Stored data
·····

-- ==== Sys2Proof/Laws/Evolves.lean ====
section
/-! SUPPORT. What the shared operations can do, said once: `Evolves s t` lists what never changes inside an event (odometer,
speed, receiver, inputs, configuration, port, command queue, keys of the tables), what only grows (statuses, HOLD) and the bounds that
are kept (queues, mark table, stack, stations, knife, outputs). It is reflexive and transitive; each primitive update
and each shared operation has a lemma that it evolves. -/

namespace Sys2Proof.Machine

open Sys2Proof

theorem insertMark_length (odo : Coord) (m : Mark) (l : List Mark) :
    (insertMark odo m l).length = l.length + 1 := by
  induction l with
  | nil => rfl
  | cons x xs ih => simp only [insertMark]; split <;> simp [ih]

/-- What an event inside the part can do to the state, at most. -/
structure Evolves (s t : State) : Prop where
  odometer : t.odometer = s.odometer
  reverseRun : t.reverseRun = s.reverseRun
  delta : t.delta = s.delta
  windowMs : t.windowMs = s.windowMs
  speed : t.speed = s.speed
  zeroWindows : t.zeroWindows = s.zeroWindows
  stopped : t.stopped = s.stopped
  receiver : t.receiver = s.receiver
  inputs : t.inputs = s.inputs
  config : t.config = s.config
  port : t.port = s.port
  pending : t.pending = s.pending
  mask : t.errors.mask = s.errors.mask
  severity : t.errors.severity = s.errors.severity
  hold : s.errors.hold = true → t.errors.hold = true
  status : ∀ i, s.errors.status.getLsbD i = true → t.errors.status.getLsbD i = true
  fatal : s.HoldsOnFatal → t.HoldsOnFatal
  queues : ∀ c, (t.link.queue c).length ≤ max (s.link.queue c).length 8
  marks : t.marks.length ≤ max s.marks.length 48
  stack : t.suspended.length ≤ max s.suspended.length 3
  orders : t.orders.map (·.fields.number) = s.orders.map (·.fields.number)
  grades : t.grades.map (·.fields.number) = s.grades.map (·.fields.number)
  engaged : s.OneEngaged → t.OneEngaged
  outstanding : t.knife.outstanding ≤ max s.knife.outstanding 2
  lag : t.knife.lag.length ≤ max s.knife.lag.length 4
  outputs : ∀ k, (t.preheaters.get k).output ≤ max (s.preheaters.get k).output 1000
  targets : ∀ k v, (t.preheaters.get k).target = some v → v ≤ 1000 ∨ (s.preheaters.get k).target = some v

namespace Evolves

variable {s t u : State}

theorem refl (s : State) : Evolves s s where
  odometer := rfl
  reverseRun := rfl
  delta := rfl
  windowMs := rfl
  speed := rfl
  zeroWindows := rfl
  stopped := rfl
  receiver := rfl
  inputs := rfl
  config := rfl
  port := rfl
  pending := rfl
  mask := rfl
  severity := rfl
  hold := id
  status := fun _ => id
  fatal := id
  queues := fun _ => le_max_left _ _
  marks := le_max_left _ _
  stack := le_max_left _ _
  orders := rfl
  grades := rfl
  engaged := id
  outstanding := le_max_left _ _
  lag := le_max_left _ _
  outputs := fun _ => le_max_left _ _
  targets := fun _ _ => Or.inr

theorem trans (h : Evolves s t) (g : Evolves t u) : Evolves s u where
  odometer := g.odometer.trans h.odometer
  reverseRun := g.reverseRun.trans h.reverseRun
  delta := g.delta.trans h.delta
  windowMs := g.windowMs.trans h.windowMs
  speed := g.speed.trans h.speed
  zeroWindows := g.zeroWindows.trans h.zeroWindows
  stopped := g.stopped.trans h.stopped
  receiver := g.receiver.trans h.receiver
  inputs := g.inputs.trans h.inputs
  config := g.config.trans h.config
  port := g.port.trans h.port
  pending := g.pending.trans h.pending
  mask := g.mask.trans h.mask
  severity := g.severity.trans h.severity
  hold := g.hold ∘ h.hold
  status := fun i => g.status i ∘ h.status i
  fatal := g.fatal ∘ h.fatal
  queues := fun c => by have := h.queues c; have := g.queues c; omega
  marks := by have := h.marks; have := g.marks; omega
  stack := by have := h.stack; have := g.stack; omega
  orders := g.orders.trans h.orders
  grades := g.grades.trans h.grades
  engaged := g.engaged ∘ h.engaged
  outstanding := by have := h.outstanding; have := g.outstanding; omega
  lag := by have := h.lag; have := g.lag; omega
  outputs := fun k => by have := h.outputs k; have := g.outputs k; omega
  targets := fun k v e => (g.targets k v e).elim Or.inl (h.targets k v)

·····

What you are asked to do
Using the records above, copy word for word the line with "outputs := fun _ => le_max_left _ _", the line with "zeroWindows := g.zeroWindows.trans", and every line between them.

Task answer
  outputs := fun _ => le_max_left _ _
  targets := fun _ _ => Or.inr

theorem trans (h : Evolves s t) (g : Evolves t u) : Evolves s u where
  odometer := g.odometer.trans h.odometer
  reverseRun := g.reverseRun.trans h.reverseRun
  delta := g.delta.trans h.delta
  windowMs := g.windowMs.trans h.windowMs
  speed := g.speed.trans h.speed
  zeroWindows := g.zeroWindows.trans h.zeroWindows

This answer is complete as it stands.